▸ **Requirement**
If a line in the data below contains the word "products", copy it out.

▸ **Available data**
-- ==== Sys2Proof/Machine/Operands.lean ====
section
/-! DEFINITION. The operand forms of the XP: levels, rotation, readiness, pops, merged writes, poison (R166 to R174, R240 to
R243). -/

namespace Sys2Proof.Machine
open Sys2Proof

/-! ## Lanes and masks -/

/-- A vector value with its poison by 8-byte chunk. -/
structure VV where
  v : BitVec 2048 := 0
  bad : BitVec 32 := 0
  deriving DecidableEq, Repr

def laneOf (v : BitVec 2048) (i : Nat) : Nat := bits v.toNat (32 * i + 31) (32 * i)
/-- The poison of the chunk that holds lane `i`. -/
def VV.laneBad (x : VV) (i : Nat) : Bool := x.bad.getLsbD (i / 2)
def VV.lane (x : VV) (i : Nat) : Nat := laneOf x.v i

/-- A number of `n` fields of `w` bits each, field `i` given by `f`. -/
def fields (w n : Nat) (f : Nat → Nat) : Nat := (List.range n).foldl (fun a i => a + f i % 2 ^ w * 2 ^ (w * i)) 0

/-- A number of `n` bits, bit `i` given by `f`. -/
def flags (n : Nat) (f : Nat → Bool) : Nat := (List.range n).foldl (fun a i => if f i then a + 2 ^ i else a) 0

/-- What a word writes into a vector: its bits, which bits it writes, and the poison of each lane written (R242, R243). -/
structure VW where
  v : BitVec 2048
  mask : BitVec 2048
  bad : BitVec 64 := 0
  deriving DecidableEq, Repr

/-- The bits of a set of lanes. -/
def laneBits (act : BitVec 64) : BitVec 2048 :=
  BitVec.ofNat 2048 (fields 32 64 fun i => if act.getLsbD i then 0xFFFFFFFF else 0)

/-- Poison after a write (R173): a chunk written in full takes the new poison, one written in part keeps its own as well. -/
def VW.mergeBad (w : VW) (old : BitVec 32) : BitVec 32 :=
  BitVec.ofNat 32 (flags 32 fun j =>
    let m := bits w.mask.toNat (64 * j + 63) (64 * j)
    let new := (w.bad.getLsbD (2 * j) && m % 2 ^ 32 != 0) || (w.bad.getLsbD (2 * j + 1) && m / 2 ^ 32 != 0)
    if m = 0 then old.getLsbD j else if m = 2 ^ 64 - 1 then new else new || old.getLsbD j)

/-- A vector after a merged write. -/
def VW.merge (w : VW) (old : VV) : VV :=
  { v := (old.v &&& ~~~w.mask) ||| (w.v &&& w.mask), bad := w.mergeBad old.bad }

/-! ## Where an operand stands (R167, R174) -/

/-- The ranges and the iteration in force: those of the innermost loop that has any (R174, R268). -/
def rotation : List XpLoop → Option (List (Nat × Nat) × Nat)
  | [] => none
  | l :: ls => if l.ranges.isEmpty then rotation ls else some (l.ranges, l.iter)

/-- An index after rotation (R174). -/
def Ctx.rotated (c : Ctx) (rot : Bool) (i : Nat) : Nat :=
  if !rot then i else
  match rotation c.xpLoops with
  | none => i
  | some (rs, k) =>
    match rs.find? fun r => decide (r.1 ≤ i) && decide (i < r.1 + r.2) with
    | some (b, l) => b + (i - b + k) % l
    | none => i

/-- The index of a V-class operand after rotation. -/
def Ctx.index (c : Ctx) (o : Opnd) : Nat :=
  if o.lvl = .main then c.rotated o.rot o.idx.toNat else o.idx.toNat

/-- Main vectors that a context may name (R169, R170; the system context: log entry 4). -/
def Ctx.mains (c : Ctx) (x : Nat) : Nat := if x = 4 then 8 else match c.bind with
  | some b => b.nmain
  | none => 0

def rangeFault {α : Type} (opnd : Nat) : Exec α := trap { code := 9, opnd := opnd }

/-- The range check of a main-file index (R170). -/
def checkMain (lvl : Level) (i opnd : Nat) : Exec Unit := do
  let s ← get
  if lvl = .main ∧ s.me.mains s.cur.tid.ctx ≤ i then rangeFault opnd else pure ()

/-! ## Readiness (R240 step 3) -/

/-- What keeps a source from being read, if anything does: it is empty, or a scout score of it is on its way (R303). -/
def State.srcStop (s : State) (opnd : Nat) (o : Opnd) : Option Stop :=
  match o.lvl with
  | .main =>
    let r := s.me.v.get {} (s.me.index o)
    if !r.full then (if o.trap then some (.trap { code := 3, opnd := opnd }) else some .hold)
    else if r.busy then some .hold else none
  | .file => if (s.me.o.get {} o.idx.toNat).busy then some .hold else none
  | .latch => if (s.me.lt.get {} o.idx.toNat).busy then some .hold else none
  | .port => match s.pop o.idx.toNat o.trap with
    | .stop (.trap i) => some (.trap { i with opnd := opnd })
    | .stop e => some e
    | .got _ _ _ => none

/-- What keeps a destination from being written. -/
def State.dstStop (s : State) (o : Opnd) : Option Stop :=
  match o.lvl with
  | .main => let r := s.me.v.get {} (s.me.index o)
             if r.full && !r.busy then none else some .hold
  | .file => if (s.me.o.get {} o.idx.toNat).busy then some .hold else none
  | .latch => if (s.me.lt.get {} o.idx.toNat).busy then some .hold else none
  | .port => match s.push o.idx.toNat 0 0 o.trap with
    | .error (.trap i) => some (.trap { i with opnd := 0 })
    | .error (.trapWith f i) => some (.trapWith f { i with opnd := 0 })
    | .error e => some e
    | .ok _ => none

def Stop.isTrap : Stop → Bool
  | .trap _ => true
  | .trapWith _ _ => true
  | _ => false

/-- Stop for the first trap of a list, else for the first wait. -/
def settleStops (ss : List (Option Stop)) : Exec Unit :=
  let es := ss.filterMap id
  match es.find? (·.isTrap), es with
  | some e, _ => stop e
  | none, e :: _ => stop e
  | none, [] => pure ()

/-! ## Reading and writing -/

/-- Read one V-class source; `popped` holds what the word has popped already: one pop per port (R11). -/
def takeV (popped : List (Nat × VV)) (o : Opnd) : Exec (VV × List (Nat × VV)) := do
  let s ← get
  match o.lvl with
  | .main => let r := s.me.v.get {} (s.me.index o)
             pure ({ v := r.v, bad := r.bad }, popped)
  | .file => let r := s.me.o.get {} o.idx.toNat
             pure ({ v := r.v, bad := r.bad }, popped)
  | .latch => let r := s.me.lt.get {} o.idx.toNat
              pure ({ v := r.v, bad := r.bad }, popped)
  | .port =>
    match popped.find? fun p => p.1 == o.idx.toNat with
    | some p => pure (p.2, popped)
    | none =>
      match s.pop o.idx.toNat o.trap with
      | .stop e => stop e
      | .got v bad s' => do
        set s'
        pure ({ v := v, bad := bad }, (o.idx.toNat, { v := v, bad := bad }) :: popped)

def takeAll (popped : List (Nat × VV)) : List Opnd → Exec (List VV)
  | [] => pure []
  | o :: os => do
    let (v, popped) ← takeV popped o
    let vs ← takeAll popped os
    pure (v :: vs)

/-- The poison of a vector pushed: bytes not written are zero. -/
def VW.pushed (w : VW) : VV := w.merge {}

/-- Write a V-class destination (R242): registers merge, a port takes zero for the bytes not written. -/
def putV (o : Opnd) (w : VW) : Exec Unit := do
  let s ← get
  let up := fun (r : VReg) =>
    let n := w.merge { v := r.v, bad := r.bad }
    ({ r with v := n.v, bad := n.bad, full := true } : VReg)
  match o.lvl with
  | .main => let i := s.me.index o
             set (s.modMe fun c => { c with v := c.v.put i (up (c.v.get {} i)) })
  | .file => set (s.modMe fun c => { c with o := c.o.put o.idx.toNat (up (c.o.get {} o.idx.toNat)) })
  | .latch => set (s.modMe fun c => { c with lt := c.lt.put o.idx.toNat (up (c.lt.get {} o.idx.toNat)) })
  | .port =>
    match s.push o.idx.toNat w.pushed.v w.pushed.bad o.trap with
    | .error e => stop e
    | .ok s' => set s'

/-! ## Mask and scalar registers -/

def Ctx.mreg (c : Ctx) (m : BitVec 3) : MReg := if m = 0 then { v := BitVec.allOnes 64 } else c.m.get {} m.toNat
def Ctx.setM (c : Ctx) (m : BitVec 3) (v : MReg) : Ctx := if m = 0 then c else { c with m := c.m.put m.toNat v }
def Ctx.xreg (c : Ctx) (x : BitVec 4) : XReg := c.x.get {} x.toNat
def Ctx.setX (c : Ctx) (x : BitVec 4) (v : XReg) : Ctx := { c with x := c.x.put x.toNat v }
def Ctx.greg (c : Ctx) (g : BitVec 3) : GReg := c.g.get {} g.toNat

/-- Read a lane-mask register to compute or select with it (R243). -/
def needM (m : BitVec 3) (opnd : Nat) : Exec (BitVec 64) := do
  let s ← get
  if (s.me.mreg m).bad then poisonTrap opnd else pure (s.me.mreg m).v

/-- Read an x register to compute with it. -/
def needX (x : BitVec 4) (opnd : Nat) : Exec Nat := do
  let s ← get
  if (s.me.xreg x).bad then poisonTrap opnd else pure (s.me.xreg x).v.toNat

def writeX (x : BitVec 4) (v : Nat) : Exec Unit := modify fun s => s.modMe (·.setX x { v := BitVec.ofNat 32 v })
def writeM (m : BitVec 3) (v : BitVec 64) : Exec Unit := modify fun s => s.modMe (·.setM m { v := v })

/-! ## The operands of a word -/

/-- The V-class sources of a word, each with its number (1 for SRC1): ranges are checked, the word waits until all can be used, with
what `more` asks for beside them, `check` is made, ports are popped (R240). -/
def sources {α : Type} (d : Option Opnd) (srcs : List (Nat × Opnd)) (check : Exec α) (more : List (Option Stop) := []) :
    Exec (α × List VV) := do
  let s ← get
  match d with
  | some o => checkMain o.lvl (s.me.index o) 0
  | none => pure ()
  srcs.forM fun p => checkMain p.2.lvl (s.me.index p.2) p.1
  settleStops ((srcs.map fun p => s.srcStop p.1 p.2) ++ (d.bind s.dstStop :: more))
  let a ← check
  let vs ← takeAll [] (srcs.map (·.2))
  pure (a, vs)

/-- The lane mask and the V-class sources of a word (R242). -/
def operandsAt (h : XpHdr) (d : Option Opnd) (srcs : List (Nat × Opnd)) : Exec (BitVec 64 × List VV) :=
  sources d srcs (needM h.lmask 5)

/-- The operands of a word whose sources are SRC1, SRC2 and so on. -/
def operands (h : XpHdr) (d : Option Opnd) (srcs : List Opnd) : Exec (BitVec 64 × List VV) :=
  operandsAt h d ((List.range srcs.length).map (· + 1) |>.zip srcs)

/-- The first active lane of a value that is poisoned. -/
def VV.badLane (x : VV) (act : BitVec 64) : Option Nat :=
  (List.range 64).find? fun i => act.getLsbD i && x.laneBad i

/-- The Poison trap of a computing form (R243), for the first operand that has a poisoned active lane. -/
def checkLanes (act : BitVec 64) (vs : List VV) : Exec Unit :=
  match firstSome (fun p => (VV.badLane p.2 act).map fun l => (p.1, l)) ((List.range vs.length).zip vs) with
  | some (k, l) => trap { code := 8, opnd := k + 1, lane := l, chunk := l / 2 }
  | none => pure ()

/-- A write of every active lane, lane `i` given by `f`. -/
def laneWrite (act : BitVec 64) (f : Nat → Nat) : VW :=
  { v := BitVec.ofNat 2048 (fields 32 64 fun i => if act.getLsbD i then f i else 0), mask := laneBits act }

/-- An element-wise computing form: lane `i` of the result from lane `i` of the sources (R242, R243). -/
def computeForm (h : XpHdr) (d : Opnd) (srcs : List Opnd) (f : List Nat → Nat) : Exec Next := do
  let (act, vs) ← operands h (some d) srcs
  checkLanes act vs
  putV d (laneWrite act fun i => f (vs.map (VV.lane · i)))
  pure none

/-- A form that moves lanes: `f` gives lane `i` of the result with its poison (R243). -/
def moveWrite (act : BitVec 64) (f : Nat → Nat × Bool) : VW :=
  { laneWrite act (fun i => (f i).1) with bad := BitVec.ofNat 64 (flags 64 fun i => act.getLsbD i && (f i).2) }

def moveForm (h : XpHdr) (d : Opnd) (srcs : List Opnd) (f : List VV → Nat → Nat × Bool) : Exec Next := do
  let (act, vs) ← operands h (some d) srcs
  putV d (moveWrite act (f vs))
  pure none

/-- A form that writes a lane mask: bit `i` is 1 where lane `i` is active and the test holds (R246, R250). -/
def testForm (h : XpHdr) (d : BitVec 3) (srcs : List Opnd) (f : List Nat → Bool) : Exec Next := do
  let (act, vs) ← operands h none srcs
  checkLanes act vs
  writeM d (BitVec.ofNat 64 (flags 64 fun i => act.getLsbD i && f (vs.map (VV.lane · i))))
  pure none

/-- A reduction into an x register (R259): `f` has the active lanes in ascending order, with their numbers. -/
def reduceForm (h : XpHdr) (d : BitVec 4) (a : Opnd) (f : BitVec 64 → (Nat → Nat) → Nat) : Exec Next := do
  let (act, vs) ← operands h none [a]
  checkLanes act vs
  writeX d (f act fun i => (vs.headD {}).lane i)
  pure none

end Sys2Proof.Machine
end

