-- ==== Sys2Proof/Machine/XpInt.lean ====
section
/-! DEFINITION. Integer element forms, compares, selects and dot products of the XP (R245 to R248). -/

namespace Sys2Proof.Machine
open Sys2Proof

/-- Apply `f` to each element of `w` bits of the lanes given (R245). -/
def byElem (w : Nat) (f : List Nat → Nat) (ls : List Nat) : Nat :=
  fields w (32 / w) fun e => f (ls.map fun l => bits l (w * e + w - 1) (w * e))

/-- Functions of one, two and three sources. -/
def on1 (f : Nat → Nat) : List Nat → Nat
  | [a] => f a
  | _ => 0
def on2 (f : Nat → Nat → Nat) : List Nat → Nat
  | [a, b] => f a b
  | _ => 0
def on3 (f : Nat → Nat → Nat → Nat) : List Nat → Nat
  | [a, b, c] => f a b c
  | _ => 0
def test2 (f : Nat → Nat → Bool) : List Nat → Bool
  | [a, b] => f a b
  | _ => false

/-- Functions of elements read as signed values, kept modulo 2^w. -/
def signed2 (w : Nat) (f : Int → Int → Int) (a b : Nat) : Nat := wrap w (f (sgn w a) (sgn w b))
/-- Functions of elements read as natural values, kept modulo 2^w. -/
def natural2 (w : Nat) (f : Int → Int → Int) (a b : Nat) : Nat := wrap w (f a b)

/-- An integer element form with two sources. -/
def intForm2 (h : XpHdr) (d a b : Opnd) (w : Nat) (f : Nat → Nat → Nat) (s : State) : Out :=
  xpWord h (computeForm h d [a, b] (byElem w (on2 f))) s

/-- An integer element form with one source. -/
def intForm1 (h : XpHdr) (d a : Opnd) (w : Nat) (f : Nat → Nat) (s : State) : Out :=
  xpWord h (computeForm h d [a] (byElem w (on1 f))) s

/-- A shift count: natural(b) mod w. -/
def shiftCount (w b : Nat) : Nat := b % w

/-- `VADD` (R245): a + b. -/
def execVadd (h : XpHdr) (d a b : Opnd) (ty : Fmt) (s : State) : Out :=
  intForm2 h d a b ty.bits (fun a b => a + b) s
/-- `VSUB` (R245): a − b. -/
def execVsub (h : XpHdr) (d a b : Opnd) (ty : Fmt) (s : State) : Out :=
  intForm2 h d a b ty.bits (natural2 ty.bits (· - ·)) s
/-- `VMUL` (R245): the low bits of a × b. -/
def execVmul (h : XpHdr) (d a b : Opnd) (ty : Fmt) (s : State) : Out :=
  intForm2 h d a b ty.bits (fun a b => a * b) s
/-- `VMULH` (R245): the high bits of the signed product. -/
def execVmulh (h : XpHdr) (d a b : Opnd) (ty : Fmt) (s : State) : Out :=
  intForm2 h d a b ty.bits (signed2 ty.bits fun a b => a * b / 2 ^ ty.bits) s
/-- `VMULHN` (R245): the high bits of the natural product. -/
def execVmulhn (h : XpHdr) (d a b : Opnd) (ty : Fmt) (s : State) : Out :=
  intForm2 h d a b ty.bits (fun a b => a * b / 2 ^ ty.bits) s
/-- `VADDS` (R245): the signed sum, saturated. -/
def execVadds (h : XpHdr) (d a b : Opnd) (ty : Fmt) (s : State) : Out :=
  intForm2 h d a b ty.bits (signed2 ty.bits fun a b => satS ty.bits (a + b)) s
/-- `VSUBS` (R245): the signed difference, saturated. -/
def execVsubs (h : XpHdr) (d a b : Opnd) (ty : Fmt) (s : State) : Out :=
  intForm2 h d a b ty.bits (signed2 ty.bits fun a b => satS ty.bits (a - b)) s
/-- `VADDSN` (R245): the natural sum, saturated. -/
def execVaddsn (h : XpHdr) (d a b : Opnd) (ty : Fmt) (s : State) : Out :=
  intForm2 h d a b ty.bits (natural2 ty.bits fun a b => satN ty.bits (a + b)) s
/-- `VSUBSN` (R245): the natural difference, saturated. -/
def execVsubsn (h : XpHdr) (d a b : Opnd) (ty : Fmt) (s : State) : Out :=
  intForm2 h d a b ty.bits (natural2 ty.bits fun a b => satN ty.bits (a - b)) s
/-- `VMAD` (R245): a × b + c, exact and then wrapped. -/
def execVmad (h : XpHdr) (d a b c : Opnd) (ty : Fmt) (s : State) : Out :=
  xpWord h (computeForm h d [a, b, c] (byElem ty.bits (on3 fun a b c => a * b + c))) s
/-- `VABS` (R245): the magnitude of the signed value. -/
def execVabs (h : XpHdr) (d a : Opnd) (ty : Fmt) (s : State) : Out :=
  intForm1 h d a ty.bits (fun a => (sgn ty.bits a).natAbs) s
/-- `VAND` (R245): a and b. -/
def execVand (h : XpHdr) (d a b : Opnd) (ty : Fmt) (s : State) : Out :=
  intForm2 h d a b ty.bits (fun a b => a &&& b) s
/-- `VOR` (R245): a or b. -/
def execVor (h : XpHdr) (d a b : Opnd) (ty : Fmt) (s : State) : Out :=
  intForm2 h d a b ty.bits (fun a b => a ||| b) s
/-- `VXOR` (R245): a xor b. -/
def execVxor (h : XpHdr) (d a b : Opnd) (ty : Fmt) (s : State) : Out :=
  intForm2 h d a b ty.bits (fun a b => a ^^^ b) s
/-- `VANDN` (R245): a and not b. -/
def execVandn (h : XpHdr) (d a b : Opnd) (ty : Fmt) (s : State) : Out :=
  intForm2 h d a b ty.bits (fun a b => a &&& (2 ^ ty.bits - 1 - b)) s
/-- `VSHL` (R245): a << (b mod w). -/
def execVshl (h : XpHdr) (d a b : Opnd) (ty : Fmt) (s : State) : Out :=
  intForm2 h d a b ty.bits (fun a b => a * 2 ^ shiftCount ty.bits b) s
/-- `VSHR` (R245): a >> (b mod w), logical. -/
def execVshr (h : XpHdr) (d a b : Opnd) (ty : Fmt) (s : State) : Out :=
  intForm2 h d a b ty.bits (fun a b => a / 2 ^ shiftCount ty.bits b) s
/-- `VSAR` (R245): signed a >> (b mod w). -/
def execVsar (h : XpHdr) (d a b : Opnd) (ty : Fmt) (s : State) : Out :=
  intForm2 h d a b ty.bits (fun a b => wrap ty.bits (sgn ty.bits a / 2 ^ shiftCount ty.bits b)) s
/-- `VCLZ` (R245): leading zero bits, w for zero. -/
def execVclz (h : XpHdr) (d a : Opnd) (ty : Fmt) (s : State) : Out :=
  intForm1 h d a ty.bits (fun a => clzNat ty.bits a) s
/-- `VPOPC` (R245): one bits. -/
def execVpopc (h : XpHdr) (d a : Opnd) (ty : Fmt) (s : State) : Out :=
  intForm1 h d a ty.bits (fun a => popcNat ty.bits a) s
/-- `VMIN` (R245): the signed minimum. -/
def execVmin (h : XpHdr) (d a b : Opnd) (ty : Fmt) (s : State) : Out :=
  intForm2 h d a b ty.bits (signed2 ty.bits min) s
/-- `VMAX` (R245): the signed maximum. -/
def execVmax (h : XpHdr) (d a b : Opnd) (ty : Fmt) (s : State) : Out :=
  intForm2 h d a b ty.bits (signed2 ty.bits max) s
/-- `VMINN` (R245): the natural minimum. -/
def execVminn (h : XpHdr) (d a b : Opnd) (ty : Fmt) (s : State) : Out :=
  intForm2 h d a b ty.bits (fun a b => Nat.min a b) s
/-- `VMAXN` (R245): the natural maximum. -/
def execVmaxn (h : XpHdr) (d a b : Opnd) (ty : Fmt) (s : State) : Out :=
  intForm2 h d a b ty.bits (fun a b => Nat.max a b) s

/-- `VCMP` (R246): lanes as I32. -/
def execVcmp (h : XpHdr) (d : BitVec 3) (a b : Opnd) (cc : Cond) (s : State) : Out :=
  xpWord h (testForm h d [a, b] (test2 fun a b => condHolds cc (sgn 32 a) (sgn 32 b))) s
/-- `VCMPN` (R246): lanes as N32. -/
def execVcmpn (h : XpHdr) (d : BitVec 3) (a b : Opnd) (cc : Cond) (s : State) : Out :=
  xpWord h (testForm h d [a, b] (test2 fun a b => condHolds cc a b)) s

/-- Lane `i` of source `k` with its poison. -/
def srcLane (vs : List VV) (k i : Nat) : Nat × Bool := let x := vs.getD k {}; (x.lane i, x.laneBad i)

/-- `VSEL` (R247): a poisoned selector traps with OPND 3. -/
def execVsel (h : XpHdr) (d a b : Opnd) (c : BitVec 3) (s : State) : Out :=
  xpWord h (do
    let (act, vs) ← operands h (some d) [a, b]
    let k ← needM c 3
    putV d (moveWrite act fun i => srcLane vs (if k.getLsbD i then 0 else 1) i)
    pure none) s

/-- The sum of R248: the lane of c and the four products of bytes, exact. -/
def dot4 (rd : Nat → Nat → Int) (a b c : Nat) : Int :=
  (List.range 4).foldl (fun t j => t + rd 8 (bits a (8 * j + 7) (8 * j)) * rd 8 (bits b (8 * j + 7) (8 * j))) (rd 32 c)

def natRead (_ v : Nat) : Int := v

def dotForm (h : XpHdr) (d a b c : Opnd) (rd : Nat → Nat → Int) (r : Int → Int) (s : State) : Out :=
  xpWord h (computeForm h d [a, b, c] (on3 fun a b c => wrap 32 (r (dot4 rd a b c)))) s

/-- `VDOT4` (R248). -/
def execVdot4 (h : XpHdr) (d a b c : Opnd) (s : State) : Out := dotForm h d a b c sgn id s
/-- `VDOT4N` (R248). -/
def execVdot4n (h : XpHdr) (d a b c : Opnd) (s : State) : Out := dotForm h d a b c natRead id s
/-- `VDOT4S` (R248). -/
def execVdot4s (h : XpHdr) (d a b c : Opnd) (s : State) : Out := dotForm h d a b c sgn (satS 32) s
/-- `VDOT4SN` (R248). -/
def execVdot4sn (h : XpHdr) (d a b c : Opnd) (s : State) : Out := dotForm h d a b c natRead (satN 32) s

end Sys2Proof.Machine
end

▸ **Task response**
/-! DEFINITION. Integer element forms, compares, selects and dot products of the XP (R245 to R248). -/
/-- The sum of R248: the lane of c and the four products of bytes, exact. -/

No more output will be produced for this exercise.